Se por um lado, a construção de nossa subjetividade inicia-se na relação mãe-bebê, por outro, ela também vai recebendo contribuições determinantes do meio ambiente em que estamos inseridos. Como “colcha de retalhos”, vamos recebendo informações e estímulos, sendo influenciados e diretamente afetados através desta dinâmica de vinculações.

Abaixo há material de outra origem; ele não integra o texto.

-- ==== Sys2Proof/Laws/Memory.lean ====
section
/-! SUPPORT. What the memory operations do: a read after a write, the canonical form, and the bytes, words and cells a store
leaves alone. -/

namespace Sys2Proof.Machine

/-! ## Bytes -/

theorem Memory.lookup_insert (m : Memory) (a : Nat) (v : Byte) (b : Nat) :
    (m.insert a v).lookup b = if b = a then some v else m.lookup b := by
  induction m with
  | nil =>
    simp only [Memory.insert, Memory.lookup, @eq_comm _ a b]
  | cons c m ih =>
    obtain ⟨x, w⟩ := c
    simp only [Memory.insert]
    split
    · simp only [Memory.lookup, @eq_comm _ a b]
    · split
      · next h => subst h; simp only [Memory.lookup, @eq_comm _ a b]; split <;> rfl
      · next hne =>
        by_cases hx : x = b
        · subst hx; simp [Memory.lookup, Ne.symm hne]
        · simp [Memory.lookup, hx, ih]

/-- A store of consecutive bytes: inside, the byte stored; outside, what was there. -/
theorem Memory.lookup_storeBytes (m : Memory) (a : Nat) (vs : List Byte) (b : Nat) :
    (m.storeBytes a vs).lookup b = if a ≤ b ∧ b < a + vs.length then vs[b - a]? else m.lookup b := by
  induction vs generalizing m a with
  | nil => simp [Memory.storeBytes]
  | cons v vs ih =>
    rw [Memory.storeBytes, ih, Memory.lookup_insert]
    by_cases hb : b = a
    · subst hb; simp
    · by_cases h : a + 1 ≤ b ∧ b < a + 1 + vs.length
      · have h1 : b - a = (b - (a + 1)) + 1 := by omega
        have h2 : a ≤ b ∧ b < a + (v :: vs).length := by simp; omega
        rw [if_pos h, if_pos h2, h1, List.getElem?_cons_succ]
      · have h2 : ¬(a ≤ b ∧ b < a + (v :: vs).length) := by simp; omega
        rw [if_neg h, if_neg h2, if_neg hb]

theorem drawnBytes_length (d a n : Nat) : (drawnBytes d a n).length = n := by simp [drawnBytes]

/-- After `unspecify` a byte of one of the ranges holds the draw at its address; every other byte is unchanged. -/
theorem Memory.lookup_unspecify (d : Nat) (rs : List (Nat × Nat)) (m : Memory) (b : Nat) :
    (m.unspecify d rs).lookup b =
      if rs.any (fun r => decide (r.1 ≤ b) && decide (b < r.1 + r.2)) then some (Config.freeByte d b)
      else m.lookup b := by
  induction rs generalizing m with
  | nil => simp [Memory.unspecify]
  | cons r rs ih =>
    obtain ⟨a, n⟩ := r
    rw [Memory.unspecify, ih, Memory.lookup_storeBytes, drawnBytes_length]
    by_cases h : a ≤ b ∧ b < a + n
    · have hget : (drawnBytes d a n)[b - a]? = some (Config.freeByte d b) := by
        have : b - a < n := by omega
        simp [drawnBytes, List.getElem?_map, List.getElem?_range this]; congr 1; omega
      simp [h, hget]
    · have : (decide (a ≤ b) && decide (b < a + n)) = false := by simpa using h
      rw [if_neg h, List.any_cons, this, Bool.false_or]

/-! ## The canonical form -/

theorem Memory.risesAbove_insert {c a : Nat} (h : c < a) (v : Byte) {m : Memory} (hm : m.risesAbove c = true) :
    (m.insert a v).risesAbove c = true := by
  induction m generalizing c with
  | nil => simp [Memory.insert, Memory.risesAbove, h]
  | cons e m ih =>
    obtain ⟨x, w⟩ := e
    simp only [Memory.risesAbove, Bool.and_eq_true, decide_eq_true_eq] at hm
    simp only [Memory.insert]
    split
    · next hx => simp [Memory.risesAbove, h, hx, hm.2]
    · split
      · next hx => subst hx; simp [Memory.risesAbove, h, hm.2]
      · next h1 h2 => simp [Memory.risesAbove, hm.1, ih (by omega : x < a) hm.2]

theorem Memory.wf_insert (a : Nat) (v : Byte) {m : Memory} (hm : m.wf = true) : (m.insert a v).wf = true := by
  cases m with
  | nil => simp [Memory.insert, Memory.wf, Memory.risesAbove]
  | cons e m =>
    obtain ⟨x, w⟩ := e
    simp only [Memory.insert]
    split
    · next hx => simpa [Memory.wf, Memory.risesAbove, hx] using hm
    · split
      · next hx => subst hx; simpa [Memory.wf] using hm
      · next h1 h2 => exact Memory.risesAbove_insert (by omega) v hm

/-- A store keeps the canonical form. -/
theorem Memory.wf_storeBytes {m : Memory} (hm : m.wf = true) (a : Nat) (vs : List Byte) :
    (m.storeBytes a vs).wf = true := by
  induction vs generalizing m a with
  | nil => exact hm
  | cons v vs ih => exact ih (Memory.wf_insert a v hm) (a + 1)

/-- Drawing free values keeps the canonical form. -/
theorem Memory.wf_unspecify {m : Memory} (hm : m.wf = true) (d : Nat) (rs : List (Nat × Nat)) :
    (m.unspecify d rs).wf = true := by
  induction rs generalizing m with
  | nil => exact hm
  | cons r rs ih => exact ih (Memory.wf_storeBytes hm _ _)

theorem Memory.wf_reset : State.reset.mem.wf = true := rfl

/-- An entry after an insertion is the one inserted or was there before. -/
theorem Memory.mem_insert {m : Memory} {a : Nat} {v : Byte} {c : Host.Cell} (h : c ∈ m.insert a v) :
    c = (a, v) ∨ c ∈ m := by
  induction m with
  | nil => simpa [Memory.insert] using h
  | cons e m ih =>
    obtain ⟨x, w⟩ := e
    simp only [Memory.insert] at h
    split at h
    · simpa using h
    · split at h
      · simp only [List.mem_cons] at h ⊢; tauto
      · simp only [List.mem_cons] at h ⊢
        rcases h with h | h
        · exact .inr (.inl h)
        · exact (ih h).imp id .inr

/-- An address listed after a store is one of those stored or was listed before. -/
theorem Memory.mem_storeBytes {vs : List Byte} {m : Memory} {a : Nat} {c : Host.Cell} (h : c ∈ m.storeBytes a vs) :
    (a ≤ c.1 ∧ c.1 < a + vs.length) ∨ c ∈ m := by
  induction vs generalizing m a with
  | nil => exact .inr h
  | cons v vs ih =>
    rcases ih h with h | h
    · left; simp; omega
    · rcases Memory.mem_insert h with rfl | h
      · left; simp
      · exact .inr h

theorem Memory.mem_unspecify {d : Nat} {rs : List (Nat × Nat)} {m : Memory} {c : Host.Cell}
    (h : c ∈ m.unspecify d rs) : (∃ r ∈ rs, r.1 ≤ c.1 ∧ c.1 < r.1 + r.2) ∨ c ∈ m := by
  induction rs generalizing m with
  | nil => exact .inr h
  | cons r rs ih =>
    rcases ih h with ⟨r', hr', hc⟩ | h
    · exact .inl ⟨r', by simp [hr'], hc⟩
    · rcases Memory.mem_storeBytes h with h | h
      · rw [drawnBytes_length] at h; exact .inl ⟨r, by simp, h⟩
      · exact .inr h

/-! ## Bytes of the state -/

theorem byteAt_congr {s t : State} (hm : t.mem = s.mem) (he : t.epoch = s.epoch) (a : Nat) : t.byteAt a = s.byteAt a := by
  simp [State.byteAt, hm, he]

theorem byteAt_storeBytes (s : State) (a : Nat) (vs : List Byte) (b : Nat) :
    (s.storeBytes a vs).byteAt b = if a ≤ b ∧ b < a + vs.length then vs.getD (b - a) 0#8 else s.byteAt b := by
  simp only [State.byteAt, State.storeBytes_mem, State.storeBytes_epoch, Memory.lookup_storeBytes]
  split
  · next h =>
    have : b - a < vs.length := by omega
    simp [List.getElem?_eq_getElem this, List.getD_eq_getElem?_getD]
  · rfl

theorem byteAt_unspecify (s : State) (rs : List (Nat × Nat)) (b : Nat) :
    (s.unspecify rs).byteAt b =
      if rs.any (fun r => decide (r.1 ≤ b) && decide (b < r.1 + r.2)) then Config.freeByte s.draws b else s.byteAt b := by
  simp only [State.byteAt, State.unspecify_mem, State.unspecify_epoch, Memory.lookup_unspecify]
  split <;> rfl

/-! ## Words -/

@[simp] theorem wordBytes_length (w : Word) : (wordBytes w).length = 4 := rfl

theorem flatMap_wordBytes_length (ws : List Word) : (ws.flatMap wordBytes).length = 4 * ws.length := by
  induction ws with
  | nil => rfl
  | cons w ws ih => simp [List.flatMap_cons, ih]; omega

theorem flatMap_wordBytes_getD (ws : List Word) (i b : Nat) (hb : b < 4) (d : Byte) (hi : i < ws.length) :
    (ws.flatMap wordBytes).getD (4 * i + b) d = (wordBytes (ws.getD i 0#32)).getD b d := by
  induction ws generalizing i with
  | nil => simp at hi
  | cons w ws ih =>
    cases i with
    | zero =>
      simp only [List.flatMap_cons, Nat.mul_zero, Nat.zero_add, List.getD_cons_zero]
      rw [List.getD_append _ _ _ _ (by simp [hb])]
    | succ i =>
      simp only [List.flatMap_cons, List.getD_cons_succ]
      rw [List.getD_append_right _ _ _ _ (by simp; omega)]
      rw [← ih i (by simpa using hi)]
      congr 1
      simp; omega

theorem extractLsb'_append_bytes (w : Word) :
    w.extractLsb' 24 8 ++ w.extractLsb' 16 8 ++ w.extractLsb' 8 8 ++ w.extractLsb' 0 8 = w := by
  rw [BitVec.append_assoc, BitVec.append_assoc]
  simp only [BitVec.cast_eq]
  ext i hi
  simp only [BitVec.getElem_append, BitVec.getElem_extractLsb']
  rw [← BitVec.getLsbD_eq_getElem (by omega : i < 32)]
  split
  · split
    · split
      · simp
      · congr 1; omega
    · congr 1; omega
  · congr 1; omega

/-- The bytes of a word make the word again (spec/20_memory.md R52). -/
theorem bytesWord_wordBytes (w : Word) (d : Byte) :
    bytesWord ((wordBytes w).getD 0 d) ((wordBytes w).getD 1 d) ((wordBytes w).getD 2 d) ((wordBytes w).getD 3 d) = w :=
  extractLsb'_append_bytes w

/-- A store of consecutive words: inside, the word stored; outside, what was there (spec/20_memory.md R55). -/
theorem wordAt_storeWords (s : State) (off : Nat) (ws : List Word) (o : Nat) :
    (s.storeWords off ws).wordAt o =
      if off ≤ o ∧ o < off + ws.length then ws.getD (o - off) 0#32 else s.wordAt o := by
  simp only [State.wordAt, State.storeWords, byteAt_storeBytes, flatMap_wordBytes_length]
  by_cases h : off ≤ o ∧ o < off + ws.length
  · have hi : o - off < ws.length := by omega
    have key : ∀ b, b < 4 → (4 * off ≤ 4 * o + b ∧ 4 * o + b < 4 * off + 4 * ws.length) ∧
        (ws.flatMap wordBytes).getD (4 * o + b - 4 * off) 0#8 =
          (wordBytes (ws.getD (o - off) 0#32)).getD b 0#8 := by
      intro b hb
      refine ⟨by omega, ?_⟩
      rw [show 4 * o + b - 4 * off = 4 * (o - off) + b by omega]
      exact flatMap_wordBytes_getD ws _ b hb _ hi
    rw [if_pos h]
    have k0 := key 0 (by omega); have k1 := key 1 (by omega); have k2 := key 2 (by omega); have k3 := key 3 (by omega)
    simp only [Nat.add_zero] at k0
    rw [if_pos k0.1, if_pos k1.1, if_pos k2.1, if_pos k3.1, k0.2, k1.2, k2.2, k3.2]
    exact bytesWord_wordBytes _ _
  · rw [if_neg h, if_neg (by omega), if_neg (by omega), if_neg (by omega), if_neg (by omega)]

/-! ## Cells -/

/-- `sint_32` of `enc_32` of an integer that fits is the integer (spec/00_scope.md R6). -/
theorem toInt_enc32 {v : Int} (h : in32 v = true) : (enc32 v).toInt = v := by
  simp only [in32, Bool.and_eq_true, decide_eq_true_eq] at h
  exact BitVec.toInt_ofInt_eq_self (by decide) (by simpa using h.1) (by have := h.2; norm_num at this ⊢; omega)

theorem enc32_toInt (w : Word) : enc32 w.toInt = w := BitVec.ofInt_toInt

/-- Every cell holds an integer that fits (spec/00_scope.md R7). -/
theorem in32_toInt (w : Word) : in32 w.toInt = true := by
  have h1 := BitVec.le_toInt w
  have h2 := BitVec.toInt_lt (x := w)
  simp only [in32, Bool.and_eq_true, decide_eq_true_eq]
  norm_num at h1 h2 ⊢
  omega

theorem in32_cell (s : State) (r : Region) (j : Nat) : in32 (s.cell r j) = true := in32_toInt _

theorem cell_congr {s t : State} (hm : t.mem = s.mem) (he : t.epoch = s.epoch) (r : Region) (j : Nat) :
    t.cell r j = s.cell r j := by
  simp [State.cell, State.wordAt, byteAt_congr hm he]

theorem bb_congr {s t : State} (hm : t.mem = s.mem) (he : t.epoch = s.epoch) (i : Nat) : t.bb i = s.bb i :=
  byteAt_congr hm he _

/-- A cell of the memory that is stored to, the values fitting: inside, the value; outside, what was there. -/
theorem cell_storeCells (s : State) (r : Region) (lo : Nat) (vs : List Int) (j : Nat) (hf : ∀ v ∈ vs, in32 v = true) :
    (s.storeCells r lo vs).cell r j = if lo ≤ j ∧ j < lo + vs.length then vs.getD (j - lo) 0 else s.cell r j := by
  simp only [State.cell, State.storeCells, wordAt_storeWords, List.length_map]
  by_cases h : lo ≤ j ∧ j < lo + vs.length
  · have hi : j - lo < vs.length := by omega
    rw [if_pos h, if_pos (by omega), show r.base + j - (r.base + lo) = j - lo by omega]
    simp only [List.getD_eq_getElem?_getD, List.getElem?_map, List.getElem?_eq_getElem hi, Option.map_some,
      Option.getD_some]
    exact toInt_enc32 (hf _ (List.getElem_mem hi))
  · rw [if_neg h, if_neg (by omega)]

/-- A store inside one memory's window leaves the other memories alone. -/
theorem cell_storeCells_other (s : State) {r r' : Region} (h : r' ≠ r) (lo : Nat) (vs : List Int) (j : Nat)
    (hlo : lo + vs.length ≤ 0x800) (hj : j < 0x800) : (s.storeCells r lo vs).cell r' j = s.cell r' j := by
  simp only [State.cell, State.storeCells, wordAt_storeWords, List.length_map]
  rw [if_neg]
  cases r <;> cases r' <;> simp_all [Region.base] <;> omega

/-- A store into one of the six memories leaves `BB` alone. -/
theorem bb_storeCells (s : State) (r : Region) (lo : Nat) (vs : List Int) (i : Nat) (hi : i < 0x1000) :
    (s.storeCells r lo vs).bb i = s.bb i := by
  simp only [State.bb, State.storeCells, State.storeWords, byteAt_storeBytes]
  rw [if_neg]
  cases r <;> simp [Region.base, bbAddr] <;> omega

/-- A store into `BB`: inside, the byte stored; outside, what was there. -/
theorem bb_storeBytes (s : State) (vs : List Byte) (i : Nat) :
    (s.storeBytes bbAddr vs).bb i = if i < vs.length then vs.getD i 0#8 else s.bb i := by
  simp only [State.bb, byteAt_storeBytes]
  by_cases h : i < vs.length
  · rw [if_pos h, if_pos (by omega), show bbAddr + i - bbAddr = i by omega]
  · rw [if_neg h, if_neg (by omega)]

/-- A store into `BB` leaves the six memories alone. -/
theorem cell_storeBlock (s : State) (vs : List Byte) (hv : vs.length ≤ 0x1000) (r : Region) (j : Nat) :
    (s.storeBytes bbAddr vs).cell r j = s.cell r j := by
  simp only [State.cell, State.wordAt, byteAt_storeBytes]
  rw [if_neg, if_neg, if_neg, if_neg] <;> (cases r <;> simp [Region.base, bbAddr] <;> omega)

/-- The bytes a store of cells leaves alone. -/
theorem byteAt_storeCells_outside (s : State) (r : Region) (lo : Nat) (vs : List Int) (a : Nat)
    (h : ¬(4 * (r.base + lo) ≤ a ∧ a < 4 * (r.base + (lo + vs.length)))) :
    (s.storeCells r lo vs).byteAt a = s.byteAt a := by
  simp only [State.storeCells, State.storeWords, byteAt_storeBytes, flatMap_wordBytes_length, List.length_map]
  rw [if_neg]; omega

end Sys2Proof.Machine
end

Mudam-se as épocas e, por conseqüência, nossa modalidade de relação também não é a mesma. A mídia e a sociedade em geral, se encarregam de ditar “regras”, influenciando nossa forma de pensar (ou de não pensar!), montando um “palco perfeito” para nossas atuações. O mundo nos oferece um leque imenso de objetos apresentados como ideais, com a promessa de tamponar qualquer vazio existencial com toda eficácia. O que impera é o mandamento do gozar, a gratificação está no consumo imediato e descartável.
Grazi Ruas |
A “falta” que buscamos preencher tem origem em processos psíquicos ligados a lembranças e frustrações primitivas. Se pensarmos nas relações afetivas, buscamos no outro, a solução para esse vazio, muitas vezes, contaminados pelos ditos populares de que existe “uma tampa para cada panela” ou “a outra metade da laranja”, o que é campo fértil para projeções e idealizações, pois na realidade, o que esperamos encontrar no outro, é um espelho de nós mesmos.
Ao mesmo tempo em que somos contaminados com a cultura do descartável, cada vez com mais rapidez, também vamos, num processo inconsciente, atuando na busca de um “outro eu” alguém que seja tão “perfeito quanto”, que supra todas “minhas necessidades”, enfim, o “meu reflexo no lago!”.

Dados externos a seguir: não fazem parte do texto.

theorem packBody_bb (s : State) {i : Nat} (hi : i < 0x1000) : (packBody s).bb i = s.bb i := by
  rw [packBody, bb_storeCells _ _ _ _ _ hi, bb_storeCells _ _ _ _ _ hi]

theorem packBody_byteAt (s : State) (a : Nat) (h : ¬Writes .pack s a) : (packBody s).byteAt a = s.byteAt a := by
  simp only [Writes, inCells, not_or] at h
  rw [packBody, byteAt_storeCells_outside, byteAt_storeCells_outside]
  · rw [headRe_length, Nat.zero_add]; exact h.1
  · rw [headIm_length, Nat.zero_add]; exact h.2

/-! ## SYM -/

theorem negationOverflows_iff (s : State) :
    s.negationOverflows = true ↔ ∃ j, 1 ≤ j ∧ j ≤ s.lenK ∧ s.cell .si j = -2 ^ 31 := by
  simp only [State.negationOverflows, List.any_eq_true, List.mem_range, decide_eq_true_eq]
  constructor
  · rintro ⟨t, ht, h⟩; exact ⟨t + 1, by omega, by omega, h⟩
  · rintro ⟨j, h1, h2, h⟩; exact ⟨j - 1, by omega, by rwa [Nat.sub_add_cancel h1]⟩

/-- SYM's body raises exactly when some negation does not fit; else it writes the mirror. -/
theorem symBody_none_iff (s : State) :
    symBody s = none ↔ ∃ j, 1 ≤ j ∧ j ≤ s.lenK ∧ s.cell .si j = -2 ^ 31 := by
  rw [← negationOverflows_iff, symBody]; cases s.negationOverflows <;> simp

theorem symBody_some {s : State} (h : ∀ j, 1 ≤ j → j ≤ s.lenK → s.cell .si j ≠ -2 ^ 31) :
    symBody s = some ((s.storeCells .sr (s.lenK + 2) s.mirrorRe).storeCells .si (s.lenK + 2) s.mirrorIm) := by
  have : s.negationOverflows = false := by
    rw [← Bool.not_eq_true, negationOverflows_iff]; rintro ⟨j, h1, h2, h3⟩; exact h j h1 h2 h3
  simp [symBody, this]

theorem in32_neg_cell {s : State} {r : Region} {j : Nat} (h : s.cell r j ≠ -2 ^ 31) :
    in32 (-s.cell r j) = true := by
  have := in32_iff.1 (in32_cell s r j)
  exact in32_iff.2 (by omega)

theorem in32_mirrorRe (s : State) : ∀ v ∈ s.mirrorRe, in32 v = true := by
  intro v hv
  obtain ⟨u, _, rfl⟩ := List.mem_map.1 hv
  exact in32_cell _ _ _

theorem in32_mirrorIm {s : State} (h : s.lenLegal = true) (hn : ∀ j, 1 ≤ j → j ≤ s.lenK → s.cell .si j ≠ -2 ^ 31) :
    ∀ v ∈ s.mirrorIm, in32 v = true := by
  intro v hv
  have hl := lengths_of_legal h
  obtain ⟨u, hu, rfl⟩ := List.mem_map.1 hv
  rw [List.mem_range] at hu
  exact in32_neg_cell (hn _ (by omega) (by omega))

@[simp] theorem mirrorRe_length (s : State) : s.mirrorRe.length = s.lenK := by simp [State.mirrorRe]

@[simp] theorem mirrorIm_length (s : State) : s.mirrorIm.length = s.lenK := by simp [State.mirrorIm]

theorem mirrorRe_getD (s : State) {u : Nat} (hu : u < s.lenK) :
    s.mirrorRe.getD u 0 = s.cell .sr (s.lenN - (s.lenK + 2 + u)) := by
  simp [State.mirrorRe, List.getD_eq_getElem?_getD, List.getElem?_map, List.getElem?_range hu]

theorem mirrorIm_getD (s : State) {u : Nat} (hu : u < s.lenK) :
    s.mirrorIm.getD u 0 = -s.cell .si (s.lenN - (s.lenK + 2 + u)) := by
  simp [State.mirrorIm, List.getD_eq_getElem?_getD, List.getElem?_map, List.getElem?_range hu]

/-- The bins after SYM's body (spec/42_symmetry.md R95): bin `j` of the mirror takes the conjugate of bin `N - j`; every
other bin, every other memory and every byte outside the mirror is as before. -/
theorem symBody_result {s t : State} (h : s.lenLegal = true) (ht : symBody s = some t) :
    (∀ j, j < 0x800 → t.cell .sr j =
      if s.lenK + 2 ≤ j ∧ j < s.lenN then s.cell .sr (s.lenN - j) else s.cell .sr j) ∧
    (∀ j, j < 0x800 → t.cell .si j =
      if s.lenK + 2 ≤ j ∧ j < s.lenN then -s.cell .si (s.lenN - j) else s.cell .si j) ∧
    (∀ r j, r ≠ .sr → r ≠ .si → j < 0x800 → t.cell r j = s.cell r j) ∧
    (∀ i, i < 0x1000 → t.bb i = s.bb i) ∧
    (∀ a, ¬Writes .sym s a → t.byteAt a = s.byteAt a) ∧
    t = { s with mem := t.mem } := by
  have hl := lengths_of_legal h
  have hn : ∀ j, 1 ≤ j → j ≤ s.lenK → s.cell .si j ≠ -2 ^ 31 := by
    intro j h1 h2 h3
    have := (symBody_none_iff s).2 ⟨j, h1, h2, h3⟩
    rw [this] at ht; cases ht
  rw [symBody_some hn] at ht
  injection ht with ht
  subst ht
  refine ⟨fun j hj => ?_, fun j hj => ?_, fun r j h1 h2 hj => ?_, fun i hi => ?_, fun a ha => ?_, rfl⟩
  · rw [cell_storeCells_other _ (by decide) _ _ _ (by rw [mirrorIm_length]; omega) hj,
      cell_storeCells _ _ _ _ _ (in32_mirrorRe s), mirrorRe_length]
    by_cases hm : s.lenK + 2 ≤ j ∧ j < s.lenN
    · rw [if_pos hm, if_pos (by omega), mirrorRe_getD s (by omega)]; congr 2; omega
    · rw [if_neg hm, if_neg (by omega)]
  · rw [cell_storeCells _ _ _ _ _ (in32_mirrorIm h hn), mirrorIm_length,
      cell_storeCells_other _ (by decide) _ _ _ (by rw [mirrorRe_length]; omega) hj]
    by_cases hm : s.lenK + 2 ≤ j ∧ j < s.lenN
    · rw [if_pos hm, if_pos (by omega), mirrorIm_getD s (by omega)]; congr 3; omega
    · rw [if_neg hm, if_neg (by omega)]
  · rw [cell_storeCells_other _ h2 _ _ _ (by rw [mirrorIm_length]; omega) hj,
      cell_storeCells_other _ h1 _ _ _ (by rw [mirrorRe_length]; omega) hj]
  · rw [bb_storeCells _ _ _ _ _ hi, bb_storeCells _ _ _ _ _ hi]
  · simp only [Writes, inCells, not_or] at ha
    rw [byteAt_storeCells_outside, byteAt_storeCells_outside]
    · rw [mirrorRe_length]; omega
    · rw [mirrorIm_length]; omega

/-! ## The transforms -/

/-- Results are stored exactly when every component fits. -/
theorem storeResults_none_iff (s : State) (re im : Region) (f : Nat → Cpx) (n : Nat) :
    s.storeResults re im ((List.range n).map f) = none ↔ ∃ i, i < n ∧ (f i).fits = false := by
  simp only [State.storeResults]
  split
  · next h =>
    simp only [List.all_map, List.all_eq_true, List.mem_range, Function.comp] at h
    refine ⟨fun h' => by simp at h', ?_⟩
    rintro ⟨i, hi, hf⟩
    rw [h i hi] at hf; cases hf
  · next h =>
    simp only [List.all_map, List.all_eq_true, List.mem_range, Function.comp, not_forall,
      Bool.not_eq_true] at h
    obtain ⟨i, hi, hf⟩ := h
    exact ⟨fun _ => ⟨i, hi, hf⟩, fun _ => rfl⟩

/-- Results stored into a pair of memories: entry `i` holds result `i`; every other memory, `BB` and every byte outside
is as before. -/
theorem storeResults_some {s t : State} {re im : Region} {f : Nat → Cpx} {n : Nat} (hne : re ≠ im) (hn : n ≤ 0x800)
    (ht : s.storeResults re im ((List.range n).map f) = some t) :
    (∀ i, i < n → t.cell re i = (f i).re ∧ t.cell im i = (f i).im) ∧
    (∀ r j, r ≠ re → r ≠ im → j < 0x800 → t.cell r j = s.cell r j) ∧
    (∀ i, i < 0x1000 → t.bb i = s.bb i) ∧
    (∀ a, ¬(inCells re 0 n a ∨ inCells im 0 n a) → t.byteAt a = s.byteAt a) ∧
    t = { s with mem := t.mem } := by
  have hfit : ∀ i, i < n → (f i).fits = true := by
    intro i hi
    by_contra hc
    have := (storeResults_none_iff s re im f n).2 ⟨i, hi, by simpa using hc⟩
    rw [this] at ht; cases ht
  have hre : ∀ v ∈ ((List.range n).map f).map Cpx.re, in32 v = true := by
    intro v hv
    simp only [List.mem_map, List.mem_range] at hv
    obtain ⟨_, ⟨i, hi, rfl⟩, rfl⟩ := hv
    exact (cpx_fits_iff.1 (hfit i hi)).1
  have him : ∀ v ∈ ((List.range n).map f).map Cpx.im, in32 v = true := by
    intro v hv
    simp only [List.mem_map, List.mem_range] at hv
    obtain ⟨_, ⟨i, hi, rfl⟩, rfl⟩ := hv
    exact (cpx_fits_iff.1 (hfit i hi)).2
  rw [State.storeResults, if_pos (by simpa using hfit)] at ht
  injection ht with ht
  subst ht
  have hlr : (((List.range n).map f).map Cpx.re).length = n := by simp
  have hli : (((List.range n).map f).map Cpx.im).length = n := by simp
  refine ⟨fun i hi => ⟨?_, ?_⟩, fun r j h1 h2 hj => ?_, fun i hi => ?_, fun a ha => ?_, rfl⟩
  · rw [cell_storeCells_other _ hne _ _ _ (by omega) (by omega), cell_storeCells _ _ _ _ _ hre, hlr,
      if_pos (by omega)]
    simp [List.getD_eq_getElem?_getD, List.getElem?_range hi]
  · rw [cell_storeCells _ _ _ _ _ him, hli, if_pos (by omega)]
    simp [List.getD_eq_getElem?_getD, List.getElem?_range hi]
  · rw [cell_storeCells_other _ h2 _ _ _ (by omega) hj, cell_storeCells_other _ h1 _ _ _ (by omega) hj]
  · rw [bb_storeCells _ _ _ _ _ hi, bb_storeCells _ _ _ _ _ hi]
  · simp only [inCells, not_or] at ha
    rw [byteAt_storeCells_outside, byteAt_storeCells_outside]
    · rw [hlr, Nat.zero_add]; exact ha.1
    · rw [hli, Nat.zero_add]; exact ha.2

É nessa ciranda, que as relações vão ficando cada vez mais voláteis, pois, o diferente é refugado, quase que automaticamente trocado por outro. E, se pensarmos que, é justamente o diferente que nos faz pensar sobre nossa condição e nosso modo de existir no mundo, fica a questão: Será que estaríamos vivenciando, na atualidade, uma dinâmica perversa de empobrecimento das relações não só afetivas, mas humanas num todo?
Todas essas influências em nosso processo de subjetivação nos fazem supor, a necessidade de um maior entendimento desses novos arranjos relacionais que se apresentam. Precisamos então, enquanto profissionais psi, refletir sobre as contribuições que a psicanálise pode trazer para essas novas formas de organização, emolduradas pelo mundo pós-moderno.